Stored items
____
-- ==== Sys2Proof/Machine/Transfer.lean ====
section
/-! DEFINITION. The transfers (R124 to R128). The block describes the access an execution stage will make and makes none (R28). -/

namespace Sys2Proof.Machine

/-- R124: base, register, offset operand, five flags, size. -/
def execSingleDataTransfer (c : Condition) (immSel pre add size writeBack load : Bool) (rn rd : Reg) (sub : BitVec 12) (s : State) : Host.Outcome State Fault Refusal :=
  .next (s.decode (encode (.singleDataTransfer c immSel pre add size writeBack load rn rd sub)))

/-- R125: base, register, offset register, four flags. -/
def execHalfwordSignedTransferReg (c : Condition) (pre add writeBack load : Bool) (rn rd : Reg) (sh : BitVec 2) (rm : Reg) (s : State) : Host.Outcome State Fault Refusal :=
  .next (s.decode (encode (.halfwordSignedTransferReg c pre add writeBack load rn rd sh rm)))

/-- R126: base, register, four flags; the split immediate has no extractor. -/
def execHalfwordSignedTransferImm (c : Condition) (pre add writeBack load : Bool) (rn rd : Reg) (immHi : BitVec 4) (sh : BitVec 2) (immLo : BitVec 4) (s : State) : Host.Outcome State Fault Refusal :=
  .next (s.decode (encode (.halfwordSignedTransferImm c pre add writeBack load rn rd immHi sh immLo)))

/-- R127: base, register list, five flags. -/
def execBlockDataTransfer (c : Condition) (pre add psr writeBack load : Bool) (rn : Reg) (list : BitVec 16) (s : State) : Host.Outcome State Fault Refusal :=
  .next (s.decode (encode (.blockDataTransfer c pre add psr writeBack load rn list)))

/-- R128: what the block does with a swap word: a descriptor of the register or the immediate halfword format, by
`raw[22]`, since the format itself is never produced (R82). What the outputs would be under the repaired rule list (D13)
is `extractAll .singleDataSwap` (log entry 13). -/
def execSingleDataSwap (c : Condition) (size : Bool) (rn rd rm : Reg) (s : State) : Host.Outcome State Fault Refusal :=
  .next (s.decode (encode (.singleDataSwap c size rn rd rm)))

end Sys2Proof.Machine
end

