-- ==== Sys2Proof/Machine/Dispatch.lean ====
section
/-! DEFINITION. One arm per row of the opcode table. -/

namespace Sys2Proof.Machine

def exec (i : Instr) (s : State) : Host.Outcome State Fault Refusal :=
  match i with
  | .branchExchange c rn => Sys2Proof.Machine.execBranchExchange c rn s
  | .branchLink c link field => Sys2Proof.Machine.execBranchLink c link field s
  | .b c field => Sys2Proof.Machine.execB c field s
  | .bl c field => Sys2Proof.Machine.execBl c field s
  | .multiply c w f rd rn rs rm => Sys2Proof.Machine.execMultiply c w f rd rn rs rm s
  | .multiplyLong c u w f rdHi rd rn rm => Sys2Proof.Machine.execMultiplyLong c u w f rdHi rd rn rm s
  | .singleDataTransfer c k p u z w l rn rd sub => Sys2Proof.Machine.execSingleDataTransfer c k p u z w l rn rd sub s
  | .halfwordSignedTransferReg c p u w l rn rd sh rm => Sys2Proof.Machine.execHalfwordSignedTransferReg c p u w l rn rd sh rm s
  | .halfwordSignedTransferImm c p u w l rn rd hi sh lo => Sys2Proof.Machine.execHalfwordSignedTransferImm c p u w l rn rd hi sh lo s
  | .blockDataTransfer c p u z w l rn list => Sys2Proof.Machine.execBlockDataTransfer c p u z w l rn list s
  | .singleDataSwap c z rn rd rm => Sys2Proof.Machine.execSingleDataSwap c z rn rd rm s
  | .moveFromPsr c z rd => Sys2Proof.Machine.execMoveFromPsr c z rd s
  | .moveToPsrReg c z rm => Sys2Proof.Machine.execMoveToPsrReg c z rm s
  | .moveToPsrFlags c k z sub => Sys2Proof.Machine.execMoveToPsrFlags c k z sub s
  | .dataProcessing c k op f rn rd sub => Sys2Proof.Machine.execDataProcessing c k op f rn rd sub s
  | .and c k f rn rd sub => Sys2Proof.Machine.execAnd c k f rn rd sub s
  | .eor c k f rn rd sub => Sys2Proof.Machine.execEor c k f rn rd sub s
  | .sub c k f rn rd sub => Sys2Proof.Machine.execSub c k f rn rd sub s
  | .rsb c k f rn rd sub => Sys2Proof.Machine.execRsb c k f rn rd sub s
  | .add c k f rn rd sub => Sys2Proof.Machine.execAdd c k f rn rd sub s
  | .adc c k f rn rd sub => Sys2Proof.Machine.execAdc c k f rn rd sub s
  | .sbc c k f rn rd sub => Sys2Proof.Machine.execSbc c k f rn rd sub s
  | .rsc c k f rn rd sub => Sys2Proof.Machine.execRsc c k f rn rd sub s
  | .tst c k f rn rd sub => Sys2Proof.Machine.execTst c k f rn rd sub s
  | .teq c k f rn rd sub => Sys2Proof.Machine.execTeq c k f rn rd sub s
  | .cmp c k f rn rd sub => Sys2Proof.Machine.execCmp c k f rn rd sub s
  | .cmn c k f rn rd sub => Sys2Proof.Machine.execCmn c k f rn rd sub s
  | .orr c k f rn rd sub => Sys2Proof.Machine.execOrr c k f rn rd sub s
  | .mov c k f rn rd sub => Sys2Proof.Machine.execMov c k f rn rd sub s
  | .bic c k f rn rd sub => Sys2Proof.Machine.execBic c k f rn rd sub s
  | .mvn c k f rn rd sub => Sys2Proof.Machine.execMvn c k f rn rd sub s
  | .noFormat c body => Sys2Proof.Machine.execNoFormat c body s
  | .reservedCondition body => Sys2Proof.Machine.execReservedCondition body s

end Sys2Proof.Machine
end

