/-- What R82 derives: no word is classified Single Data Swap, and a word of a swap's shape is a halfword transfer, by
`raw[22]`; with the flags that R128 tells a caller to recognise it by. -/
def Obligations.SwapWordsAreHalfwordTransfers : Prop :=
  ∀ raw : Word, classify raw ≠ some .singleDataSwap ∧
    (fitsSwap raw → bit raw 22 = false → classify raw = some .halfwordSignedTransferReg) ∧
    (fitsSwap raw → bit raw 22 = true → classify raw = some .halfwordSignedTransferImm) ∧
    (fitsSwap raw → preIndexFlag raw = true ∧ addOffsetFlag raw = false ∧ writeBackFlag raw = false ∧
      loadFlag raw = false ∧ slice raw 5 2 = 0b00#2 ∧ slice raw 8 4 = 0#4)

/-- Decision D13: under the repaired rule order exactly the words of a swap's shape change format, and they become
Single Data Swap. -/
def Obligations.RepairedOrderChangesExactlySwaps : Prop :=
  ∀ raw : Word,
    (fitsSwap raw → classifyWith Config.classifierRulesRepaired raw = some .singleDataSwap) ∧
    (¬ fitsSwap raw → classifyWith Config.classifierRulesRepaired raw = classify raw)

/-- The list of overlapping rules that R80 derives: an earlier and a later rule have a word in common exactly when they
are one of its sixteen pairs (rules numbered from 1). -/
def Obligations.OverlappingRulePairs : Prop :=
  ∀ (j k : Nat) (r q : Rule), j < k → Config.classifierRules[j]? = some r → Config.classifierRules[k]? = some q →
    ((∃ raw : Word, raw &&& r.mask = r.pattern ∧ raw &&& q.mask = q.pattern) ↔
      (j + 1, k + 1) ∈ [(1, 13), (3, 6), (3, 13), (4, 6), (4, 7), (4, 13), (6, 9), (6, 12), (6, 13), (7, 9), (7, 12),
        (7, 13), (9, 13), (10, 13), (11, 13), (12, 13)])

/-- What R88 and R97 derive: neither the classifier nor any extractor reads the condition field `raw[31:28]`. -/
def Obligations.ConditionFieldFeedsOnlyTheCondition : Prop :=
  ∀ raw raw' : Word, slice raw 0 28 = slice raw' 0 28 →
    classify raw = classify raw' ∧ ∀ f : Format, extractAll f raw = extractAll f raw'

/-! ### The top-level operation -/

/-- R53, R144: the three outcomes by priority; the condition first, then the format, and no partial descriptor. -/
def Obligations.DecodePriority : Prop :=
  ∀ raw addr : Word,
    (slice raw 28 4 = 15#4 → blockDecode raw addr = .err (.reservedConditionCode 15#4)) ∧
    (slice raw 28 4 ≠ 15#4 → classify raw = none → blockDecode raw addr = .err (.unknownInstructionFormat raw)) ∧
    (∀ f : Format, slice raw 28 4 ≠ 15#4 → classify raw = some f →
      ∃ d : DecodedDescriptor, blockDecode raw addr = .ok d ∧ d.cond.code = slice raw 28 4 ∧ d.fmt = f ∧ d.raw = raw ∧
        d.pc = addr)

/-- The exact sets of R52, R141 to R143 (the second with the inference R84): which words fail, with which error, for
every address; and no word fails with an invalid shift type. -/
def Obligations.DecodeErrorsExactly : Prop :=
  ∀ (raw addr : Word) (e : DecodeError),
    blockDecode raw addr = .err e ↔
      (slice raw 28 4 = 15#4 ∧ e = .reservedConditionCode 15#4) ∨
      (slice raw 28 4 ≠ 15#4 ∧ slice raw 26 2 = 0b11#2 ∧ e = .unknownInstructionFormat raw)

/-- The counts R55 derives, over all 2^32 words and for every address: how many words give each outcome. -/
def Obligations.OutcomeCounts : Prop :=
  ∀ addr : Word,
    Nat.count (fun n => blockDecode (BitVec.ofNat 32 n) addr = .err (.reservedConditionCode 15#4)) (2 ^ 32) = 2 ^ 28 ∧
    Nat.count (fun n => blockDecode (BitVec.ofNat 32 n) addr = .err (.unknownInstructionFormat (BitVec.ofNat 32 n))) (2 ^ 32) =
      15 * 2 ^ 26 ∧
    Nat.count (fun n => DecodeResult.isOk (blockDecode (BitVec.ofNat 32 n) addr) = true) (2 ^ 32) = 3019898880

/-- R54 with the invariants R19 (b) to (e) derives: a descriptor that `decode` returns carries its inputs unchanged; and
every descriptor there is is one that `decode` returns from its own word and address, so it has a condition with the code
of its word, not 15, the classifier's format, a word outside the space without a format, and is no swap. -/
def Obligations.DecodedDescriptorsAreGood : Prop :=
  (∀ (raw addr : Word) (d : DecodedDescriptor), blockDecode raw addr = .ok d → d.raw = raw ∧ d.pc = addr) ∧
  (∀ d : DecodedDescriptor, blockDecode d.raw d.pc = .ok d ∧ Descriptor.Good d.toDescriptor)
____
Each line of the data that includes "unknownInstructionFormat" should be copied.

    (slice raw 28 4 ≠ 15#4 → classify raw = none → blockDecode raw addr = .err (.unknownInstructionFormat raw)) ∧
      (slice raw 28 4 ≠ 15#4 ∧ slice raw 26 2 = 0b11#2 ∧ e = .unknownInstructionFormat raw)
    Nat.count (fun n => blockDecode (BitVec.ofNat 32 n) addr = .err (.unknownInstructionFormat (BitVec.ofNat 32 n))) (2 ^ 32) =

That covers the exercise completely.